Alex Turner told Radio X that this was one of his favourite songs on The Car, short, sweet, and recorded with minimal fuss. It carries itself like it was soundtracking a climatic, probably triumphant scene of a film with our protagonist wrapping up the action in a suitable fashion. There is an opening reference to Richard of York, the English king who spent most of the 20th century with a car park built on top of him. The song brings to mind some of the work that The Divine Comedy, Tindersticks or John Grant have produced over the last few decades.
Dry Cleaning - ‘Icebergs’.
Finally, I wanted to give mention to the final track on Dry Cleaning’s Stumpwork which drummer Nick Buxton has said of;
I think this is quite a bleak moment for us. Definitely the most icy-sounding track on the album. It feels like a really good end to the record to suddenly have this explosion of brass come in, and then it just peters out very slowly. I like that the album ends on quite an icy tone, even though that doesn’t necessarily represent us in how we feel about things.
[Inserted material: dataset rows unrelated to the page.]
/-- The register tables of the local time block. -/
def timeRows : List RegRow := [
  ⟨0x8000000, 0x4, 1, 0x4, 1, [⟨0, 20, .rw, 0x3E8⟩, ⟨20, 8, .rw, 0x14⟩]⟩,
  ⟨0x8000004, 0x4, 1, 0x4, 1, [⟨0, 1, .rw, 1⟩, ⟨1, 1, .rw, 0⟩, ⟨4, 8, .rw, 0xF⟩, ⟨12, 4, .rw, 0xA⟩, ⟨16, 8, .rw, 0x14⟩, ⟨24, 8, .rw, 0x3C⟩]⟩,
  ⟨0x8000008, 0x4, 1, 0x4, 1, [⟨0, 2, .ro, 3⟩, ⟨2, 2, .ro, 2⟩, ⟨4, 1, .ro, 1⟩, ⟨5, 1, .ro, 0⟩, ⟨6, 1, .ro, 0⟩, ⟨7, 1, .ro, 0⟩, ⟨8, 1, .ro, 0⟩]⟩,
  ⟨0x800000C, 0x4, 1, 0x4, 1, [⟨0, 1, .w1c, 0⟩, ⟨1, 1, .w1c, 0⟩, ⟨2, 1, .w1c, 0⟩, ⟨3, 1, .w1c, 0⟩, ⟨4, 1, .w1c, 0⟩, ⟨5, 1, .w1c, 0⟩, ⟨6, 1, .w1c, 0⟩, ⟨7, 1, .w1c, 0⟩, ⟨8, 1, .w1c, 0⟩, ⟨9, 1, .w1c, 0⟩]⟩,
  ⟨0x8000020, 0x4, 1, 0x4, 1, [⟨0, 32, .rw, 0x38E38E39⟩]⟩,
  ⟨0x8000024, 0x4, 1, 0x4, 1, [⟨0, 4, .rw, 2⟩]⟩,
  ⟨0x8000028, 0x4, 1, 0x4, 1, [⟨0, 32, .rw, 0⟩]⟩,
  ⟨0x800002C, 0x4, 1, 0x4, 1, [⟨0, 32, .rw, 0⟩]⟩,
  ⟨0x8000030, 0x4, 1, 0x4, 1, [⟨0, 30, .rw, 0⟩]⟩,
  ⟨0x8000034, 0x4, 1, 0x4, 1, [⟨0, 1, .w1s, 0⟩, ⟨1, 1, .w1s, 0⟩, ⟨2, 1, .ro, 0⟩]⟩,
  ⟨0x8000038, 0x4, 1, 0x4, 1, [⟨0, 32, .rw, 0xFFFFFFFF⟩]⟩,
  ⟨0x800003C, 0x4, 1, 0x4, 1, [⟨0, 16, .rw, 0⟩, ⟨16, 2, .rw, 0⟩, ⟨18, 1, .rw, 0⟩, ⟨19, 13, .rw, 0⟩]⟩,
  ⟨0x8000040, 0x4, 1, 0x4, 1, [⟨0, 4, .ro, 0⟩]⟩,
  ⟨0x8000044, 0x4, 1, 0x4, 1, [⟨0, 30, .ro, 0x1AD27480⟩, ⟨30, 1, .ro, 0⟩]⟩,
  ⟨0x8000048, 0x4, 1, 0x4, 1, [⟨0, 32, .ro, 0⟩]⟩,
  ⟨0x800004C, 0x4, 1, 0x4, 1, [⟨0, 16, .ro, 0⟩]⟩,
  ⟨0x8000050, 0x4, 1, 0x4, 1, [⟨0, 32, .rw, 0⟩]⟩,
  ⟨0x8000054, 0x4, 1, 0x4, 1, [⟨0, 16, .rw, 0⟩, ⟨16, 1, .rw, 0⟩]⟩,
  ⟨0x8000058, 0x4, 1, 0x4, 1, [⟨0, 32, .ro, 0⟩]⟩,
  ⟨0x800005C, 0x4, 1, 0x4, 1, [⟨0, 16, .ro, 0⟩]⟩,
  ⟨0x8000210, 0x20, 32, 0x4, 1, [⟨0, 32, .rw, 0⟩]⟩,
  ⟨0x8000214, 0x20, 32, 0x4, 1, [⟨0, 8, .rw, 0⟩]⟩,
  ⟨0x8000218, 0x20, 32, 0x4, 1, [⟨0, 1, .rw, 0⟩, ⟨1, 1, .w1c, 0⟩, ⟨2, 1, .w1c, 0⟩, ⟨3, 1, .rw, 0⟩, ⟨4, 2, .rw, 0⟩, ⟨6, 1, .rw, 0⟩, ⟨8, 16, .rw, 0x2D⟩]⟩,
  ⟨0x800021C, 0x20, 32, 0x4, 1, [⟨0, 16, .rw, 0⟩, ⟨16, 1, .rw, 0⟩, ⟨17, 1, .rw, 0⟩, ⟨20, 8, .ro, 0⟩]⟩,
  ⟨0x8000600, 0x40, 16, 0x4, 1, [⟨0, 1, .rw, 0⟩, ⟨1, 5, .rw, 0⟩, ⟨6, 2, .rw, 1⟩, ⟨8, 1, .rw, 0⟩, ⟨9, 1, .rw, 0⟩, ⟨10, 1, .rw, 0⟩]⟩,
  ⟨0x8000604, 0x40, 16, 0x4, 1, [⟨0, 1, .sq, 0⟩, ⟨1, 1, .w1c, 0⟩, ⟨2, 1, .ro, 0⟩, ⟨8, 8, .ro, 0⟩, ⟨16, 8, .ro, 0⟩]⟩,
  ⟨0x8000A00, 0x40, 4, 0x4, 1, [⟨0, 1, .rw, 0⟩, ⟨1, 2, .rw, 2⟩, ⟨3, 1, .rw, 0⟩, ⟨4, 1, .rw, 0⟩, ⟨5, 1, .rw, 0⟩, ⟨6, 1, .rw, 0⟩]⟩,
  ⟨0x8000A04, 0x40, 4, 0x4, 1, [⟨0, 32, .rw, 0x3B9ACA00⟩]⟩,
  ⟨0x8000A08, 0x40, 4, 0x4, 1, [⟨0, 8, .rw, 0⟩]⟩,
  ⟨0x8000A0C, 0x40, 4, 0x4, 1, [⟨0, 32, .rw, 0x5F5E100⟩]⟩,
  ⟨0x8000A10, 0x40, 4, 0x4, 1, [⟨0, 32, .rw, 0⟩]⟩,
  ⟨0x8000A14, 0x40, 4, 0x4, 1, [⟨0, 8, .rw, 0⟩]⟩,
  ⟨0x8000A18, 0x40, 4, 0x4, 1, [⟨0, 32, .rw, 0⟩]⟩,
  ⟨0x8000A1C, 0x40, 4, 0x4, 1, [⟨0, 32, .rw, 0xFFFFFFFF⟩]⟩,
  ⟨0x8000A20, 0x40, 4, 0x4, 1, [⟨0, 16, .ro, 0⟩, ⟨16, 2, .ro, 0⟩]⟩,
  ⟨0x8000A24, 0x40, 4, 0x4, 1, [⟨0, 32, .ro, 0⟩]⟩,
  ⟨0x8000A28, 0x40, 4, 0x4, 1, [⟨0, 8, .rw, 0⟩]⟩,
  ⟨0x8000010, 0x4, 1, 0x4, 1, [⟨0, 32, .ro, 0⟩]⟩,
  ⟨0x8000014, 0x4, 1, 0x4, 1, [⟨0, 32, .ro, 0⟩]⟩,
  ⟨0x8000018, 0x4, 1, 0x4, 1, [⟨0, 30, .ro, 0⟩]⟩,
  ⟨0x800001C, 0x4, 1, 0x4, 1, [⟨0, 32, .ro, 0⟩]⟩,
  ⟨0x8000100, 0x10, 12, 0x4, 1, [⟨0, 32, .ro, 0⟩]⟩,
  ⟨0x8000104, 0x10, 12, 0x4, 1, [⟨0, 32, .ro, 0⟩]⟩,
  ⟨0x8000108, 0x10, 12, 0x4, 1, [⟨0, 30, .ro, 0⟩]⟩,
  ⟨0x800010C, 0x10, 12, 0x4, 1, [⟨0, 32, .ro, 0⟩]⟩,
  ⟨0x8000200, 0x20, 32, 0x4, 1, [⟨0, 32, .rw, 0⟩]⟩,
  ⟨0x8000204, 0x20, 32, 0x4, 1, [⟨0, 32, .rw, 0⟩]⟩,
  ⟨0x8000208, 0x20, 32, 0x4, 1, [⟨0, 30, .rw, 0⟩, ⟨31, 1, .ro, 0⟩]⟩,
  ⟨0x800020C, 0x20, 32, 0x4, 1, [⟨0, 32, .rw, 0⟩]⟩,
  ⟨0x8000610, 0x40, 16, 0x4, 1, [⟨0, 32, .ro, 0⟩]⟩,
  ⟨0x8000614, 0x40, 16, 0x4, 1, [⟨0, 32, .ro, 0⟩]⟩,
  ⟨0x8000618, 0x40, 16, 0x4, 1, [⟨0, 30, .ro, 0⟩, ⟨30, 1, .ro, 0⟩]⟩,
  ⟨0x800061C, 0x40, 16, 0x4, 1, [⟨0, 32, .ro, 0⟩]⟩,
  ⟨0x8000620, 0x40, 16, 0x4, 1, [⟨0, 32, .rw, 0⟩]⟩,
  ⟨0x8000624, 0x40, 16, 0x4, 1, [⟨0, 32, .rw, 0⟩]⟩,
  ⟨0x8000628, 0x40, 16, 0x4, 1, [⟨0, 30, .rw, 0⟩]⟩,
  ⟨0x800062C, 0x40, 16, 0x4, 1, [⟨0, 32, .rw, 0⟩]⟩,
  ⟨0x8000630, 0x40, 16, 0x4, 1, [⟨0, 32, .rw, 0⟩]⟩,
  ⟨0x8000634, 0x40, 16, 0x4, 1, [⟨0, 32, .rw, 0⟩]⟩,
  ⟨0x8000638, 0x40, 16, 0x4, 1, [⟨0, 30, .rw, 0⟩]⟩,
  ⟨0x800063C, 0x40, 16, 0x4, 1, [⟨0, 32, .rw, 0⟩]⟩,
  ⟨0x8000A30, 0x40, 4, 0x4, 1, [⟨0, 32, .ro, 0⟩]⟩,
  ⟨0x8000A34, 0x40, 4, 0x4, 1, [⟨0, 32, .ro, 0⟩]⟩,
  ⟨0x8000A38, 0x40, 4, 0x4, 1, [⟨0, 30, .ro, 0⟩]⟩,
  ⟨0x8000A3C, 0x40, 4, 0x4, 1, [⟨0, 32, .ro, 0⟩]⟩]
It’s a slightly more poignant ending rather than a nice, lovely outro.
For anyone familiar with Dry Cleaning’s output classifying one of their songs as being especially icy feels like trying to crown only one Beach Boys song with the highest surfing vibe.
I hope those who have supported the newsletter by paid subscription have enjoyed this brief look at some 2022 closing tracks. If this is something that subscribers enjoy, there is scope in the diary to look at more 2022 closers in this fashion and to look at 2023 songs each quarter. Let me know in the comments!
Some real 'common ground' favourites here, but, while I've always prided myself on not being 'resistant to change', I'm still finding it really hard to genuinely like anything on 'The Car'!